Diego Fierro Rodríguez

Diego Fierro Rodríguez

  1. El retorno del César moderno en tierra de faraones

La toma de posesión de Donald Trump como 47º presidente de Estados Unidos el 20 de enero de 2025 marca un precedente constitucional singular: el regreso al poder de quien había abandonado la Casa Blanca tras cuestionar la legitimidad del proceso electoral que lo desalojó. Esta circunstancia, inédita en la historia estadounidense, evoca patrones de ejercicio del poder que trascienden las categorías tradicionales del constitucionalismo occidental.

La historia, sin embargo, no carece de sentido del humor. Apenas 9 meses después de su regreso al poder, Trump se encontró firmando un acuerdo de paz en la misma tierra donde Ramses II ejerció el poder absoluto durante 66 años. El 13 de octubre de 2025, en una cumbre celebrada en Egipto, el presidente estadounidense rubricó junto a los líderes de Qatar, Turquía y la nación anfitriona el denominado «plan de paz para Gaza», sellando así el fin de dos años de conflicto entre Israel y Hamas.

Lo anterior me sugiere que estamos ante un fenómeno político que requiere marcos analíticos diferentes a los convencionalmente empleados para estudiar las democracias liberales. El paralelismo con Ramses II no es caprichoso: ambos líderes han construido su legitimidad sobre la premisa de encarnar personalmente la grandeza de sus respectivas naciones, convirtiendo el ejercicio del poder en una manifestación de voluntad individual antes que institucional. Que Trump haya elegido precisamente Egipto para escenificar su triunfo diplomático añade una dimensión casi teatral a esta comparación.

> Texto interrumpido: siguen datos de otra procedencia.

/-- Evaluates the clusterer at a closed bucket (R291). -/
def cohStep (b : Bucket) (s : State) : List (List Byte) × State :=
  let c := s.wams.coh
  if ¬ c.v ∨ b.key % c.cdiv ≠ 0 then ([], s) else
  let ok := c.mems.filterMap (fun m => (feedOf b m.2).map (fun v => (m.1, v % 2 ^ 32)))
  let pow := (fPack 0 false 1 (2 ^ c.ash)).1
  let fs := ok.foldl (fun l p => ainsert p.1 (match alookup p.1 l with
    | some f => f32Add f (f32Mul (f32Sub p.2 f) pow)
    | none => p.2) l) c.fs
  let sorted := (ok.map (fun p => (p.1, (alookup p.1 fs).getD 0))).foldl (fun a p => insFs p a) []
  let cl := (splitGap (fVal (fDecode c.gap)) sorted).filter (fun g => decide (c.minsz ≤ g.length))
  let cs := labelAll c.reported [] ((cl.foldl (fun a g => insSize g a) []).take 64)
  let cand := labelArray c.mems cs
  let cnt := if cand = c.prevcand then c.cnt + 1 else 1
  let old := c.reported
  let change := decide (c.persist ≤ cnt) && cand != old
  let c := { c with fs := fs, prevcand := cand, cnt := cnt, reported := if change then cand else old,
                    seq := (c.seq + 2) % 2 ^ 32 }
  let s := (s.modWams (fun w => { w with coh := c })).engWrite 13 0xFF (s.fget WAMS_RESBASE_ADDR * 4096 + 0x40000)
    (cohBlock c (keyTag s b.key))
  if change && c.alm then
    let n := (labelsOf cand).length
    let o := (labelsOf old).length
    let means := (labelsOf cand).map (fun l => meanF32 (islandFs c l))
    let lo := means.foldl (fun a m => if f32Lt m a then m else a) (means.headD 0)
    let hi := means.foldl (fun a m => if f32Gt m a then m else a) (means.headD 0)
    let moved := (cand.filter (fun p => labelOf old p.1 != p.2)).length
    ([almRec 2 (if o < n then 1 else if n < o then 0 else 2) 0 (fOfInt 0 n).1 lo hi moved], s)
  else ([], s)

/-- The detector banks run on a closed bucket: their records in the order modal, coherency, monitors (R296). -/
def detectors (b : Bucket) (s : State) : List (List Byte) × State :=
  let (r1, s) := s.wams.modals.foldl (fun (a : List (List Byte) × State) m =>
    let (r, s) := modalStep m.1 m.2 b a.2
    (a.1 ++ r, s)) ([], s)
  let (r2, s) := cohStep b s
  let (r3, s) := s.wams.monitors.foldl (fun (a : List (List Byte) × State) m =>
    let (r, s) := monitorStep m.1 m.2 b a.2
    (a.1 ++ r, s)) ([], s)
  (r1 ++ r2 ++ r3, s)

/-! ### Output streams (R282, R283) -/

/-- Ones' complement sum of an IPv4 header's halfwords, complemented. -/
def ipChecksum (h : List Byte) : Nat :=
  let t := ((List.range (h.length / 2)).map (fun i => beAt h (2 * i) 2)).sum
  let f := t % 65536 + t / 65536
  65535 - (f % 65536 + f / 65536)

/-- Completes a header template for a UDP payload (R283). -/
def fillTemplate (tpl : List Byte) (seq : Nat) (pay : List Byte) : List Byte :=
  let len := leAt tpl 63 1
  let ip := len - 28
  let h := tpl.take len
  let h := putAt h (ip + 2) (beBytes 2 (28 + pay.length))
  let h := putAt h (ip + 4) (beBytes 2 seq)
  let h := putAt h (ip + 10) (zeroBytes 2)
  let h := putAt h (ip + 10) (beBytes 2 (ipChecksum (sliceOf h ip 20)))
  putAt h (ip + 24) (beBytes 2 (8 + pay.length) ++ zeroBytes 2) ++ pay

/-- Sends a frame of the concentrator through I0 as VMID 0xFF (R283, R296). -/
def wamsSend (b : List Byte) (ports tc : Nat) (s : State) : State :=
  if s.domOn 7 then sendFromI0 { rxNetFrame s 13 b 0 with dest := ports, q := tc } s else s

/-- FRACSEC of a tag, in µs: exact, or one of the two whole numbers around it. -/
def fracSec (k fs : Nat) : Nat :=
  let n := k % fs * 1000000
  if n % fs = 0 then n / fs else n / fs + Config.openFn Site.fracRound [k % fs, fs] % 2

/-- A stored value of a slot. -/
def storedVal (n sig : Nat) (s : State) : (Nat × Nat) × State :=
  let (b, s) := s.engRead 13 0xFF (slotAddr s n + 0x40000 + 8 * sig) 8
  ((leAt b 0 4, leAt b 4 4), s)

/-- The bytes of one block of an output frame. -/
def outBlock (n : Nat) (polar : Bool) (r : WRef) (s : State) : List Byte × State :=
  let (w, s) := s.engRead 13 0xFF (slotAddr s n + 0x10000 + 4 * r.bstat) 4
  let stat := if bitOf (leAt w 0 4) 24 then leAt w 0 2 else 0x8000
  let get := fun (f : Nat × Nat → List Byte) (a : List Byte × State) (i : Nat) =>
    let (v, s) := storedVal n (r.sig + i) a.2
    (a.1 ++ f v, s)
  let absent := fun (v : Nat × Nat) => v.1 == 0x7FC00000 && v.2 == 0x7FC00000
  let ph := fun (v : Nat × Nat) =>
    if polar && !absent v then
      beBytes 4 (Config.openFn Site.magAngle [0, v.1, v.2] % 2 ^ 32) ++ beBytes 4 (Config.openFn Site.magAngle [1, v.1, v.2] % 2 ^ 32)
    else beBytes 4 v.1 ++ beBytes 4 v.2
  let a := (List.range r.ph).foldl (get ph) (beBytes 2 stat, s)
  let a := get (fun v => beBytes 4 (if absent v then v.1 else f32Sub v.1 r.fnom)) a r.ph
  let a := get (fun v => beBytes 4 v.1) a (r.ph + 1)
  let a := (List.range r.an).foldl (fun a i => get (fun v => beBytes 4 v.1) a (r.ph + 2 + i)) a
  (List.range r.dg).foldl (fun a i => get (fun v => beBytes 2 (v.1 % 65536)) a (r.ph + 2 + r.an + i)) a

/-- Bytes of an output's data frame. -/
def outLen (refs : List WRef) : Nat := 16 + (refs.map (fun r => 2 + 8 * r.ph + 8 + 4 * r.an + 2 * r.dg)).sum

/-- Sends an output's data frame for a closed bucket (R283). -/
def outputStep (o : WOutput) (b : Bucket) (seq : Nat) (s : State) : State :=
  if ¬ o.v ∨ o.fs = 0 ∨ b.key % (gridFs s / o.fs) ≠ 0 then s else
  let fs := gridFs s
  let soc := (b.key / fs + 2 ^ 32 - s.fget WAMS_UTCOFS_S) % 2 ^ 32
  let (bs, s) := o.refs.foldl (fun (a : List Byte × State) r =>
    let (x, s) := outBlock (b.key % 128) o.polar r a.2
    (a.1 ++ x, s)) ([], s)
  let f := [0xAA, 0x02] ++ beBytes 2 (outLen o.refs) ++ beBytes 2 o.idcode ++ beBytes 4 soc ++ beBytes 4 (fracSec b.key fs) ++ bs
  wamsSend (fillTemplate o.tpl seq (f ++ beBytes 2 (crcCcitt f))) o.ports o.tc s

/-! ### Kernel queue (R298, R299) -/

/-- A live ticket: queued, running or registered. -/
def Ticket.live (t : Ticket) : Bool := decide (t.st < 2)

/-- Whether a ticket is older than the 64 most recent ones before ticket `next` (R298). -/
def ticketOld (next id : Nat) : Bool := decide (64 < (next + 2 ^ 31 - id % 2 ^ 31) % 2 ^ 31)

/-- A ticket by number. -/
def ticketOf (w : Wams) (id : Nat) : Option Ticket := w.tickets.find? (fun t => t.id == id)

  1. La arquitectura del poder personalizado bajo las pirámides

El ejercicio del poder faraónico se caracterizaba por la eliminación de intermediarios entre la voluntad del gobernante y su materialización política. Ramses II construyó Abu Simbel no solo como templo religioso, sino como manifestación física de su poder, grabando su nombre en cada rincón del imperio egipcio. Los monumentos no eran obras públicas, sino extensiones de la personalidad real.

Trump ha replicado esta lógica mediante la transformación de las instituciones gubernamentales en instrumentos de proyección personal. Su primera presidencia se caracterizó por la subordinación de las estructuras burocráticas a la lealtad personal antes que a la función pública. La segunda presidencia profundiza esta tendencia: los nombramientos gubernamentales priorizan la adhesión incondicional al líder sobre la competencia técnica o la experiencia institucional.

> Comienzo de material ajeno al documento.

-- ==== Sys2Proof/Machine/Failover.lean ====
section
/-! DEFINITION. Self-diagnosis, relinquish, the takeover of a role by the spare cluster, its failure, and RESYNC
(spec file 12), with revocation (R158), which a takeover may delay (R351). -/
namespace Sys2Proof.Machine

open Reg

/-- The physical group in the spare role. -/
def spareGroup (s : State) : Nat := s.groupOf 4

/-! ### Revocation (R158) -/

/-- Revocation: releases stop, funding returns, the locks open, an event is logged. -/
def revokeNow (s : State) : State :=
  let s := { s with lanes := s.lanes.map (fun (x : Lane) =>
    { x with srcs := Vector.replicate 4 ⟨false, 0, 0⟩, entries := [], waits := Vector.replicate 4 none }) }
  let s := unlockKeys ((s.fset PWR_FUNDSTAT_F 0).fset SCHED_STAT_ADM 0)
  s.log' SCHED_STAT_ADM false 3 0xFF [0]

/-! ### Pin images (R342); their 16 bytes are the module's own layout (assumption 33) -/

/-- The image of a pin. -/
def pinBytes (p : Option Pin) : List Byte :=
  match p with
  | none => zeroBytes 16
  | some p => leBytes 4 (1 + 2 * b2n p.r + 4 * b2n p.w + 8 * b2n p.x + 16 * b2n p.dev + 32 * b2n p.big + 256 * p.vmid) ++
      leBytes 4 p.page ++ leBytes 4 p.ppage ++ zeroBytes 4

/-- The pin of an image. -/
def parsePin (b : List Byte) : Option Pin :=
  let f := leAt b 0 4
  if ¬ bitOf f 0 then none
  else some { vmid := bitsOf f 8 8, page := leAt b 4 4, big := bitOf f 5, ppage := leAt b 8 4, r := bitOf f 1, w := bitOf f 2,
              x := bitOf f 3, dev := bitOf f 4 }

/-! ### Slot tables (R150) -/

/-- The source words of a lane block. -/
def parseSrcs (b : List Byte) : Vector SlotSrc 4 :=
  Vector.ofFn (fun i => let w := leAt b (4 * i.val) 4; ⟨bitOf w 31, bitsOf w 12 12, w % 2048⟩)

/-- The entries of a lane block. -/
def parseEntries (b : List Byte) : List SlotEntry :=
  (List.range 16).map (fun i =>
    let o := 16 + 16 * i
    ⟨bitOf (leAt b (o + 2) 1) 7, leAt b o 2 % 2 ^ 14, leAt b (o + 2) 1 % 4, leAt b (o + 4) 4⟩)

/-- Gives a lane an admitted lane block. -/
def loadBlock (l : Fin 52) (b : List Byte) (s : State) : State :=
  s.modLane l (fun x => { x with srcs := parseSrcs b, entries := parseEntries b, waits := Vector.replicate 4 none })

/-! ### Restore (R346) -/

/-- Copies checkpoint bytes; `false` when the read gets an error response. -/
def ckptCopy (src dst n : Nat) (r : Bool × State) : Bool × State :=
  if r.2.eccHit src n then (false, r.2.recordFault (engineReq 6 0xFF) src .engineRead .ecc 0xF 0)
  else (r.1, r.2.wr dst (r.2.rd src n))

/-- One region-list entry (R345). -/
def regionCopy (c g i : Nat) (r : Bool × State) : Bool × State :=
  let b := r.2.rd (ckpt c (0x501000 + 16 * i)) 16
  let w := leAt b 0 4
  let m := leAt b 4 4
  let n := leAt b 8 4
  let o := w % 2 ^ 22
  if ¬ bitOf (leAt b 0xC 4) 31 then r
  else if o % 8 ≠ 0 ∨ m % 8 ≠ 0 ∨ n % 8 ≠ 0 ∨ 0xC0000 < m + n ∨ (if bitOf w 31 then 0x10000 else 0x400000) < o + n then
    (r.1, r.2.log' FAILOVER_STAT_PHASE false 2 0xFF [c, i])
  else ckptCopy (ckpt c (0x440000 + m)) (if bitOf w 31 then dataAddr g (bitsOf w 24 3) o else sramAddr g o) n r

/-- The open edge-init entries of a header. -/
def headerEdges (h : List Byte) (t : Nat) : List (Nat × Nat) :=
  ((List.range 16).map (fun i => leAt h (0x60 + 4 * i) 4)).filterMap (fun w =>
    if bitOf w 31 then some (t, w % 2 ^ 19) else none)

/-- Writes the committed items of a record back to data memory. -/
def restoreItems (d : Desc) : List Nat → List Byte → State → State
  | [], _, s => s
  | w :: ws, b, s =>
    let n := (bitsOf w 16 13 + 1) * 8
    restoreItems d ws (b.drop n) (s.wr (taskData s d (w % 65536)) (b.take n))

/-- A task in the state a take-up gives it (R173, R174, R320). -/
def newTask (s : State) (t : Nat) (d : Desc) (bofs dir : Nat) : Task :=
  let old := s.task t
  { desc := d, st := if d.en ∧ (s.vpi (t / 256)).st ≠ .ready then .run else .stopped, cflt := 0,
    cycle := (old.map (·.cycle)).getD 0, skip := (old.map (·.skip)).getD 0, dmiss := (old.map (·.dmiss)).getD 0,
    ovr := (old.map (·.ovr)).getD 0, abt := (old.map (·.abt)).getD 0, nskip := 0, first := true, restored := false,
    forced := [], warned := false, exch := none, stopReq := false, dropReq := false, active := false,
    gens := (old.map (fun x => if x.desc.gen = d.gen then x.gens else x.gens + 1)).getD 0, actGens := 0, nper := 1,
    relAt := s.now,
    dlAt := 0, missed := false, energy := 0, bofs := bofs, unsealed := none, oldBofs := none, after := none, dir := dir }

La cumbre de octubre en Egipto ilustra perfectamente esta dinámica. Mientras que tradicionalmente los acuerdos de paz se firman en territorio neutral o en las capitales de las potencias mediadoras, Trump convirtió el evento en una celebración personal de su capacidad para «traer la paz» donde otros habían fracasado. Asumo que no fue casual la elección del escenario: Egipto, cuna del poder faraónico, proporcionaba el telón de fondo perfecto para un líder que concibe la diplomacia como extensión de su carisma personal.

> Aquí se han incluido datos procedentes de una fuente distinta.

/-- CLASS0_OVERRUN (R154, R183). -/
def execClass0Overrun (l : Fin 52) (s : State) : Result :=
  .next (
    match (s.lane l).run with
    | none => s
    | some r =>
      let g := laneGroup l
      let s := s.bump (SCHED_COLL_OVR g)
      let s := (((s.fset (SCHED_LAST_KIND g) 1).fset (SCHED_LAST_LANE g) (l.val % 8)).fset (SCHED_LAST_SRC g) r.src).fset
        (SCHED_LAST_ENTRY g) r.entry
      afterRun l r (timingFault g (l.val % 8) (countFault r.task true s)))

/-! ### Class 1 (R174, R181, R366) -/

/-- CLASS1_RELEASE: PERIOD has elapsed on the task's grid. -/
def execClass1Release (task : Nat) (s : State) : Result :=
  .next (
    match s.task task with
    | none => s
    | some x =>
      if x.desc.cls ≠ 1 ∨ x.st ≠ .run ∨ (s.vpi (task / 256)).st ≠ .run then s
      else if x.active then
        let s := s.modTask task (fun x => { x with skip := satInc 16 x.skip, nskip := x.nskip + 1, energy := 0 })
        dispatchIdle (taskLane s x.desc) (s.log' VPI_TCNT_SKIP false 2 (task / 256) [task])
      else
        let s := exchangeStep task s
        match s.task task with
        | none => s
        | some x =>
          let dl := s.now + usUnits x.desc.deadline
          let s := s.modTask task (fun x => { x with
            active := true, actGens := x.gens, relAt := s.now, dlAt := dl, missed := false, energy := 0 })
          let l := taskLane s x.desc
          dispatchIdle l (addCtx l (freshCtx task 1 dl) s))

/-- CLASS1_DEADLINE_MISS (R181). -/
def execClass1DeadlineMiss (task : Nat) (s : State) : Result :=
  .next (
    match s.task task with
    | some x =>
      if x.desc.cls = 1 ∧ x.active ∧ ¬ x.missed then
        (s.modTask task (fun x => { x with missed := true, dmiss := satInc 16 x.dmiss })).log' VPI_TCNT_DMISS false 2
          (task / 256) [task]
      else s
    | none => s)

/-- CLASS1_MINE_HOLD: the activation has drawn `energy` nJ, at least MINE, in budget state 3; it is held until its next
release (R366). -/
def execClass1MineHold (task : Nat) (energy : Nat) (s : State) : Result :=
  .next (
    match s.task task with
    | some x =>
      let l := taskLane s x.desc
      if x.desc.cls = 1 ∧ x.active ∧ x.desc.mine ≤ energy ∧ laneBudget s l = 3 then
        let s := s.modTask task (fun x => { x with energy := energy })
        if (s.lane l).cur = some (task / 256, some task) ∧ dispatchable (s.lane l) then
          let y := s.lane l
          let s := drainBuf l false s
          let s := s.modLane l (fun x => { x with ctxs := x.ctxs ++ (runningCtx s y).toList, cur := none, st := .idle })
          dispatch l false s
        else s
      else s
    | none => s)

/-! ### Task commands (R198, R199) -/

/-- A failover is in progress on role `c` (R351). -/
def foOnRole (s : State) (c : Nat) : Bool := s.fbit FAILOVER_STAT_BUSY && s.fget FAILOVER_STAT_CL == c

/-- A role's cluster is not fitted, or not on: what ERR 2 reports. -/
def roleDown (s : State) (c : Nat) : Bool := decide (3 < c) || !s.clusterFitted (s.groupOf c) || !s.domOn (s.groupOf c)

/-- The code of R199 for a command about a held task's cluster. -/
def placeErr (s : State) (x : Task) : Nat := firstErr [(2, roleDown s x.desc.cluster), (10, foOnRole s x.desc.cluster)]

/-- Takes up a checked descriptor: body and directory entry for class 0, dispatch for classes 2 and 3. -/
def takeUp (t : Nat) (b : List Byte) (restart : Bool) (s : State) : State :=
  let d := parseDesc b
  let old := s.task t
  let c0 := d.cls == 0
  let keep := match old with
    | some x => x.held && x.desc.cls == 0 && c0 && x.desc.cluster == d.cluster && bodySize x.desc == bodySize d
    | none => false
  let bofs := if keep then (old.map (·.bofs)).getD 0 else if c0 then (firstFit (bodies s d.cluster t) (bodySize d)).getD 0 else 0
  let dir := if keep then (old.map (·.dir)).getD 0 else if c0 then freeDir { s with tasks := aerase t s.tasks } d.cluster else 0
  let s := match old with
    | some x => if restart then s else freeEdges t x.desc (dropCtxs (taskLane s x.desc) (fun _ u => u == some t) s)
    | none => s
  let s := if c0 && !keep then s.wrN (dirAddr d.cluster dir 0) 4 0 else s
  let x := newTask s t d bofs dir
  let s := if restart then
      let act := (old.map (·.active)).getD false
      s.setTask t { x with st := .run, active := act, actGens := (old.map (·.actGens)).getD 0, relAt := (old.map (·.relAt)).getD 0, dlAt := (old.map (·.dlAt)).getD 0,
                           forced := (old.map (·.forced)).getD [] }
    else s.setTask t x
  dispatchIdle (taskLane s d) (readyAgain t s)

/-- TAKEUP of task `t` (R173, R199): its error code and the state. -/
def takeupOp (t gen : Nat) (s : State) : Nat × State :=
  let named := s.adm && s.lanes.toList.any (fun x => x.entries.any (fun e => e.v && e.task == t))
  let (b, s) := readDesc t s
  let d := parseDesc b
  let e := firstErr [(3, named), (10, foOnRole s d.cluster), (descErr s t gen b, descErr s t gen b != 0)]
  if e ≠ 0 then (e, s) else (0, takeUp t b false s)

/-- RESTART: the descriptor is read again, fault count 0, RUN, FIRST (R199). -/
def restartOp (t gen : Nat) (s : State) : Nat × State :=
  match s.task t with
  | none => (1, s)
  | some x =>
    if ¬ x.held then (1, s)
    else
      let (b, s) := readDesc t s
      let e := firstErr [(descErr s t gen b, descErr s t gen b != 0), (placeErr s x, placeErr s x != 0)]
      if e ≠ 0 then (e, s) else (0, takeUp t b true s)

/-- An activation of the task is in progress. -/
def inActivation (s : State) (t : Nat) (x : Task) : Bool :=
  let y := s.lane (taskLane s x.desc)
  (match y.run with
   | some r => r.task == t
   | none => false) || y.cur == some (t / 256, some t) || y.ctxs.any (fun c => c.task == some t && c.started)

/-- Cancels the pending exchange with an error code. -/
def cancelExchange (e : Nat) (s : State) : State :=
  if ¬ s.fbit VPI_TXSTAT_PEND then s
  else
    let s := { s with tasks := s.tasks.map (fun (p : Nat × Task) => (p.1, { p.2 with exch := none })) }
    (s.fset VPI_TXSTAT_PEND 0).fset VPI_TXSTAT_ERR e

/-- STOP of a task (R184): at the end of an activation in progress. -/
def stopNow (t : Nat) (s : State) : State :=
  match s.task t with
  | none => s
  | some x =>
    if ¬ x.held then s
    else
      let s := freeEdges t x.desc s
      if x.st = .faulted then s.modTask t (fun x => { x with st := .stopped })
      else if x.st ≠ .run then s
      else if inActivation s t x then s.modTask t (fun x => { x with stopReq := true })
      else
        let s := haltTask t .stopped (s.modTask t (fun x => { x with active := false }))
        dropCtxs (taskLane s x.desc) (fun _ u => u == some t) s

/-- STOP. -/
def stopOp (t : Nat) (s : State) : Nat × State :=
  match s.task t with
  | none => (0, s)
  | some x => if x.held ∧ placeErr s x ≠ 0 then (placeErr s x, s) else (0, stopNow t s)

/-- DROP (R199). -/
def dropOp (t : Nat) (s : State) : Nat × State :=
  match s.task t with
  | none => (0, s)
  | some x =>
    if ¬ x.held then (0, s)
    else if placeErr s x ≠ 0 then (placeErr s x, s)
    else
      let s := stopNow t s
      if inActivation s t x then (0, s.modTask t (fun x => { x with dropReq := true })) else (0, forgetTask t s)

/-- A write of VPI_TXCMD (R198, R199). -/
def txCmd (v : Nat) (s : State) : Rsp × State :=
  let op := v % 8
  if op = 0 ∨ 5 < op ∨ (op ≠ 3 ∧ (s.fbit VPI_TXSTAT_BUSY ∨ s.fbit VPI_TXSTAT_PEND)) then (.denied, s)
  else
    let t := s.fget VPI_TXARG_TASK
    let gen := s.fget VPI_TXARG_GEN
    let s := ((s.fset VPI_TXSTAT_ERR 0).fset VPI_TXSTAT_BUSY 1).fset VPI_TXCMD_CMD op
    let done := fun (r : Nat × State) => (Rsp.ok, if r.1 = 0 then r.2 else r.2.fset VPI_TXSTAT_ERR r.1)
    if op = 1 then done (takeupOp t gen s)
    else if op = 2 then (.ok, s)
    else if op = 3 then done (stopOp t (cancelExchange 11 s))
    else if op = 4 then done (restartOp t gen s)
    else done (dropOp t s)

/-- TAKEUP. -/
def execTakeup (rq : Req) (s : State) : Result := .next (s.regWriteAccess rq 0xF000158000 (txCmd 1))

/-- EXCHANGE. -/
def execExchange (rq : Req) (s : State) : Result := .next (s.regWriteAccess rq 0xF000158000 (txCmd 2))

/-- STOP. -/
def execStopTask (rq : Req) (s : State) : Result := .next (s.regWriteAccess rq 0xF000158000 (txCmd 3))

/-- RESTART. -/
def execRestart (rq : Req) (s : State) : Result := .next (s.regWriteAccess rq 0xF000158000 (txCmd 4))

/-- DROP. -/
def execDropTask (rq : Req) (s : State) : Result := .next (s.regWriteAccess rq 0xF000158000 (txCmd 5))

/-- The task command in progress completes (R499); an exchange completes by EXCHANGE_VALIDATED. -/
def txComplete (s : State) : State :=
  if ¬ s.fbit VPI_TXSTAT_BUSY ∨ s.fget VPI_TXCMD_CMD = 2 then s
  else
    let s := s.fset VPI_TXSTAT_BUSY 0
    if s.fget VPI_TXSTAT_ERR = 0 then s.fset VPI_TXSTAT_DONE 1 else s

Considero que esta personalización del poder trasciende lo meramente estilístico para convertirse en una reformulación sustantiva del sistema político. Cuando Ramses II afirmaba ser hijo de Ra, no expresaba una creencia religiosa, sino que establecía un marco de legitimidad que colocaba su autoridad por encima de cualquier cuestionamiento institucional. Trump, aunque opera en un contexto secular, ha desarrollado un discurso de legitimación que apela a categorías similares: la conexión directa con «el pueblo real» sin mediación de élites, partidos o instituciones.

III. El monopolio de la interpretación constitucional en el país del Nilo

El faraón egipcio no estaba sometido a ley alguna porque él mismo era la fuente de la ley. Ramses II no interpretaba la voluntad divina; la encarnaba. Esta concepción del poder como fuente originaria de legitimidad encuentra ecos inquietantes en el discurso político trumpiano, particularmente en su relación con el ordenamiento constitucional.

La impugnación sistemática de las decisiones judiciales adversas, la descalificación de las instituciones de control y la apelación constante a una legitimidad superior —»el mandato del pueblo»— que trascendería los marcos legales establecidos, configuran un modelo de ejercicio del poder que subordina la legalidad a la voluntad del líder. Cuando Trump afirma que ciertas decisiones judiciales son «ilegítimas» porque contrarían la «verdadera» voluntad popular que él encarna, replica la lógica faraónica que concibe al gobernante como fuente última de legitimidad.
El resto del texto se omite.